(Data records begins)

-- ==== Sys2Proof/Decode.lean ====
section
/-! DEFINITION. The decoder and the encoder of a 96-bit slot (R21, R30-R40), and the line word (R22, R23).
The decoder reads the common header, finds the instruction of the opcode and SUBF, takes the fields of the format,
and refuses by name: a reserved opcode, a reserved SUBF, a non-zero reserved field (the word differs from the
encoding of the instruction read), a field value a code table or an entry marks reserved. -/
namespace Sys2Proof

/-- Why a slot is refused (R40): every reason raises Illegal-Instruction when the slot is guarded on. -/
inductive DecodeError where
  | reservedOpcode | reservedSubf | reservedField | reservedValue
  deriving DecidableEq, Repr

/-- The guard of a slot: PRED and PNEG (R30). -/
structure Guard where
  pred : BitVec 3
  neg : Bool
  deriving DecidableEq, Repr

/-- Special registers that MFS may name (R83). -/
def sregReadable (i : BitVec 12) : Bool :=
  [0x000#12, 0x001#12, 0x002#12, 0x003#12, 0x004#12, 0x005#12, 0x006#12, 0x010#12, 0x011#12, 0x020#12, 0x021#12,
   0x022#12, 0x023#12, 0x024#12, 0x030#12, 0x031#12, 0x040#12, 0x050#12, 0x051#12, 0x052#12, 0x060#12, 0x070#12].contains i

/-- Element formats a stream may be bound with (R172). -/
def streamFmt (f : BitVec 4) : Bool := [0#4, 1#4, 2#4, 3#4, 4#4, 6#4, 9#4, 10#4, 11#4].contains f

/-- Formats of CVT (R73). -/
def cvtFmt (f : BitVec 4) : Bool := f.toNat ≤ 5 || f == 10#4 || f == 11#4

/-- Integer formats of CVTI (R73). -/
def cvtiInt (f : BitVec 4) : Bool := f == 6#4 || f == 7#4 || f == 9#4

/-- Floating formats of CVTI (R73). -/
def cvtiFloat (f : BitVec 4) : Bool := f.toNat ≤ 5 || f == 11#4

/-- Legal pairs of CVTI (R73). -/
def cvtiPair (src dst : BitVec 4) : Bool :=
  if cvtiInt src then cvtiInt dst || cvtiFloat dst else cvtiFloat src && cvtiInt dst

/-- Unpacked formats of PACK and UNPK (R73). -/
def packSrc (f : BitVec 4) : Bool := f.toNat ≤ 2 || f == 6#4 || f == 9#4

/-- Per-thread special registers, which TREAD and TWRITE may name (R342, R83). -/
def sregThread (i : BitVec 12) : Bool :=
  [0x000#12, 0x002#12, 0x003#12, 0x005#12, 0x006#12, 0x010#12, 0x011#12, 0x020#12, 0x021#12, 0x022#12, 0x023#12,
   0x024#12].contains i

/-- A register selector of TREAD and TWRITE (R342): class in IMM32[11:8], number below; SREG only in class 6. -/
def ctxReg (imm : BitVec 32) (sreg : BitVec 12) : Bool :=
  match imm.toNat / 256 with
  | 0 => imm.toNat % 256 < 64 && sreg == 0#12
  | 1 => imm.toNat % 256 < 32 && sreg == 0#12
  | 2 => imm.toNat % 256 == 0 && sreg == 0#12
  | 3 => imm.toNat % 256 < 32 && sreg == 0#12
  | 4 => imm.toNat % 256 == 0 && sreg == 0#12
  | 5 => imm.toNat % 256 == 0 && sreg == 0#12
  | 6 => imm.toNat % 256 == 0 && sregThread sreg
  | _ => false

/-- A TWRITE to a read-only special register is illegal, as MTS is (R342, R83). -/
def ctxWritable (imm : BitVec 32) (sreg : BitVec 12) : Bool :=
  imm.toNat / 256 != 6 ||
    [0x005#12, 0x006#12, 0x010#12, 0x011#12, 0x020#12, 0x021#12, 0x022#12, 0x023#12].contains sreg

/-- Bits 79:0 of format R (R31), reserved bits zero. -/
def bodyR (d a b c : BitVec 6) (w : BitVec 4) : BitVec 80 :=
  d ++ a ++ b ++ c ++ w ++ 0#52

/-- Bits 79:0 of format I (R31), reserved bits zero. -/
def bodyI (d a : BitVec 6) (w : BitVec 4) (imm : BitVec 64) : BitVec 80 :=
  d ++ a ++ w ++ imm

/-- Bits 79:0 of format B (R31), reserved bits zero. -/
def bodyB (a b : BitVec 6) (cond : BitVec 4) (disp : BitVec 37) (slot : BitVec 3) : BitVec 80 :=
  a ++ b ++ cond ++ 0#24 ++ disp ++ slot

/-- Bits 79:0 of format M (R33), reserved bits zero. -/
def bodyM (d base idx : BitVec 6) (scl : BitVec 2) (size ord scope hint : BitVec 3) (off : BitVec 48) : BitVec 80 :=
  d ++ base ++ idx ++ scl ++ size ++ ord ++ scope ++ hint ++ off

/-- Bits 79:0 of format Q (R34), reserved bits zero. -/
def bodyQ (qd qa qb : BitVec 3) (xa xb : BitVec 6) (pd : BitVec 3) (imm : BitVec 32) : BitVec 80 :=
  qd ++ qa ++ qb ++ xa ++ xb ++ pd ++ 0#8 ++ imm ++ 0#16

/-- Bits 79:0 of format V (R34), reserved bits zero. -/
def bodyV (fd fa fb fc : BitVec 5) (fmt : BitVec 4) (rnd pd : BitVec 3) (bc : BitVec 2) (imm : BitVec 32) : BitVec 80 :=
  fd ++ fa ++ fb ++ fc ++ fmt ++ rnd ++ pd ++ bc ++ imm ++ 0#16

/-- Bits 79:0 of format C (R35), reserved bits zero. -/
def bodyC (xa xb xg xd xn : BitVec 6) (acb : BitVec 9) (spa : BitVec 1) (nsc : BitVec 2) (za : BitVec 1) : BitVec 80 :=
  xa ++ xb ++ xg ++ xd ++ xn ++ acb ++ spa ++ nsc ++ za ++ 0#37

/-- Bits 79:0 of format T (R36), reserved bits zero. -/
def bodyT (d a b c : BitVec 6) (pd : BitVec 3) (disp : BitVec 37) (slot : BitVec 3) : BitVec 80 :=
  d ++ a ++ b ++ c ++ pd ++ 0#5 ++ disp ++ slot ++ 0#8

/-- Bits 79:0 of format H (R36), reserved bits zero. -/
def bodyH (d a b hn : BitVec 6) (smask : BitVec 4) (pd : BitVec 3) : BitVec 80 :=
  d ++ a ++ b ++ hn ++ smask ++ pd ++ 0#49

/-- Bits 79:0 of format S (R36), reserved bits zero. -/
def bodyS (fs : BitVec 5) (xa xb : BitVec 6) (loops : BitVec 2) (dir space : BitVec 1) (fmt : BitVec 4) (qs pd : BitVec 3) (mask : BitVec 8) : BitVec 80 :=
  fs ++ xa ++ xb ++ loops ++ dir ++ space ++ fmt ++ qs ++ pd ++ 0#1 ++ mask ++ 0#40

/-- Bits 79:0 of format X (R36), reserved bits zero. -/
def bodyX (d a b : BitVec 6) (sreg : BitVec 12) (pd : BitVec 3) (imm : BitVec 32) : BitVec 80 :=
  d ++ a ++ b ++ sreg ++ pd ++ 0#15 ++ imm

/-- Field D of format R (R31). -/
def getRD (v : BitVec 80) : BitVec 6 := v.extractLsb' 74 6

/-- Field A of format R (R31). -/
def getRA (v : BitVec 80) : BitVec 6 := v.extractLsb' 68 6

/-- Field B of format R (R31). -/
def getRB (v : BitVec 80) : BitVec 6 := v.extractLsb' 62 6

/-- Field C of format R (R31). -/
def getRC (v : BitVec 80) : BitVec 6 := v.extractLsb' 56 6

/-- Field W of format R (R31). -/
def getRW (v : BitVec 80) : BitVec 4 := v.extractLsb' 52 4

/-- Field D of format I (R31). -/
def getID (v : BitVec 80) : BitVec 6 := v.extractLsb' 74 6

/-- Field A of format I (R31). -/
def getIA (v : BitVec 80) : BitVec 6 := v.extractLsb' 68 6

/-- Field W of format I (R31). -/
def getIW (v : BitVec 80) : BitVec 4 := v.extractLsb' 64 4

/-- Field IMM of format I (R31). -/
def getIImm (v : BitVec 80) : BitVec 64 := v.extractLsb' 0 64

/-- Field A of format B (R31). -/
def getBA (v : BitVec 80) : BitVec 6 := v.extractLsb' 74 6

/-- Field B of format B (R31). -/
def getBB (v : BitVec 80) : BitVec 6 := v.extractLsb' 68 6

/-- Field COND of format B (R31). -/
def getBCond (v : BitVec 80) : BitVec 4 := v.extractLsb' 64 4

/-- Field DISP of format B (R31). -/
def getBDisp (v : BitVec 80) : BitVec 37 := v.extractLsb' 3 37

/-- Field SLOT of format B (R31). -/
def getBSlot (v : BitVec 80) : BitVec 3 := v.extractLsb' 0 3

/-- Field D of format M (R33). -/
def getMD (v : BitVec 80) : BitVec 6 := v.extractLsb' 74 6

/-- Field BASE of format M (R33). -/
def getMBase (v : BitVec 80) : BitVec 6 := v.extractLsb' 68 6

/-- Field IDX of format M (R33). -/
def getMIdx (v : BitVec 80) : BitVec 6 := v.extractLsb' 62 6

/-- Field SCL of format M (R33). -/
def getMScl (v : BitVec 80) : BitVec 2 := v.extractLsb' 60 2

/-- Field SIZE of format M (R33). -/
def getMSize (v : BitVec 80) : BitVec 3 := v.extractLsb' 57 3

/-- Field ORD of format M (R33). -/
def getMOrd (v : BitVec 80) : BitVec 3 := v.extractLsb' 54 3

/-- Field SCOPE of format M (R33). -/
def getMScope (v : BitVec 80) : BitVec 3 := v.extractLsb' 51 3

/-- Field HINT of format M (R33). -/
def getMHint (v : BitVec 80) : BitVec 3 := v.extractLsb' 48 3

/-- Field OFF of format M (R33). -/
def getMOff (v : BitVec 80) : BitVec 48 := v.extractLsb' 0 48

/-- Field QD of format Q (R34). -/
def getQQd (v : BitVec 80) : BitVec 3 := v.extractLsb' 77 3

/-- Field QA of format Q (R34). -/
def getQQa (v : BitVec 80) : BitVec 3 := v.extractLsb' 74 3

/-- Field QB of format Q (R34). -/
def getQQb (v : BitVec 80) : BitVec 3 := v.extractLsb' 71 3

/-- Field XA of format Q (R34). -/
def getQXa (v : BitVec 80) : BitVec 6 := v.extractLsb' 65 6

/-- Field XB of format Q (R34). -/
def getQXb (v : BitVec 80) : BitVec 6 := v.extractLsb' 59 6

/-- Field PD of format Q (R34). -/
def getQPd (v : BitVec 80) : BitVec 3 := v.extractLsb' 56 3

/-- Field IMM of format Q (R34). -/
def getQImm (v : BitVec 80) : BitVec 32 := v.extractLsb' 16 32

/-- Field FD of format V (R34). -/
def getVFd (v : BitVec 80) : BitVec 5 := v.extractLsb' 75 5

/-- Field FA of format V (R34). -/
def getVFa (v : BitVec 80) : BitVec 5 := v.extractLsb' 70 5

/-- Field FB of format V (R34). -/
def getVFb (v : BitVec 80) : BitVec 5 := v.extractLsb' 65 5

/-- Field FC of format V (R34). -/
def getVFc (v : BitVec 80) : BitVec 5 := v.extractLsb' 60 5

/-- Field FMT of format V (R34). -/
def getVFmt (v : BitVec 80) : BitVec 4 := v.extractLsb' 56 4

/-- Field RND of format V (R34). -/
def getVRnd (v : BitVec 80) : BitVec 3 := v.extractLsb' 53 3

/-- Field PD of format V (R34). -/
def getVPd (v : BitVec 80) : BitVec 3 := v.extractLsb' 50 3

/-- Field BC of format V (R34). -/
def getVBc (v : BitVec 80) : BitVec 2 := v.extractLsb' 48 2

/-- Field IMM of format V (R34). -/
def getVImm (v : BitVec 80) : BitVec 32 := v.extractLsb' 16 32

/-- Field XA of format C (R35). -/
def getCXa (v : BitVec 80) : BitVec 6 := v.extractLsb' 74 6

/-- Field XB of format C (R35). -/
def getCXb (v : BitVec 80) : BitVec 6 := v.extractLsb' 68 6

/-- Field XG of format C (R35). -/
def getCXg (v : BitVec 80) : BitVec 6 := v.extractLsb' 62 6

/-- Field XD of format C (R35). -/
def getCXd (v : BitVec 80) : BitVec 6 := v.extractLsb' 56 6

/-- Field XN of format C (R35). -/
def getCXn (v : BitVec 80) : BitVec 6 := v.extractLsb' 50 6

/-- Field ACB of format C (R35). -/
def getCAcb (v : BitVec 80) : BitVec 9 := v.extractLsb' 41 9

/-- Field SPA of format C (R35). -/
def getCSpa (v : BitVec 80) : BitVec 1 := v.extractLsb' 40 1

/-- Field NSC of format C (R35). -/
def getCNsc (v : BitVec 80) : BitVec 2 := v.extractLsb' 38 2

/-- Field ZA of format C (R35). -/
def getCZa (v : BitVec 80) : BitVec 1 := v.extractLsb' 37 1

/-- Field D of format T (R36). -/
def getTD (v : BitVec 80) : BitVec 6 := v.extractLsb' 74 6

/-- Field A of format T (R36). -/
def getTA (v : BitVec 80) : BitVec 6 := v.extractLsb' 68 6

/-- Field B of format T (R36). -/
def getTB (v : BitVec 80) : BitVec 6 := v.extractLsb' 62 6

/-- Field C of format T (R36). -/
def getTC (v : BitVec 80) : BitVec 6 := v.extractLsb' 56 6

/-- Field PD of format T (R36). -/
def getTPd (v : BitVec 80) : BitVec 3 := v.extractLsb' 53 3

/-- Field DISP of format T (R36). -/
def getTDisp (v : BitVec 80) : BitVec 37 := v.extractLsb' 11 37

/-- Field SLOT of format T (R36). -/
def getTSlot (v : BitVec 80) : BitVec 3 := v.extractLsb' 8 3

/-- Field D of format H (R36). -/
def getHD (v : BitVec 80) : BitVec 6 := v.extractLsb' 74 6

/-- Field A of format H (R36). -/
def getHA (v : BitVec 80) : BitVec 6 := v.extractLsb' 68 6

(Data records ends)

* **To do**: Beginning of the records through the line with "and refuses by": return that span exactly and stop there.

* **Result for this exercise**:
-- ==== Sys2Proof/Decode.lean ====
section
/-! DEFINITION. The decoder and the encoder of a 96-bit slot (R21, R30-R40), and the line word (R22, R23).
The decoder reads the common header, finds the instruction of the opcode and SUBF, takes the fields of the format,
and refuses by name: a reserved opcode, a reserved SUBF, a non-zero reserved field (the word differs from the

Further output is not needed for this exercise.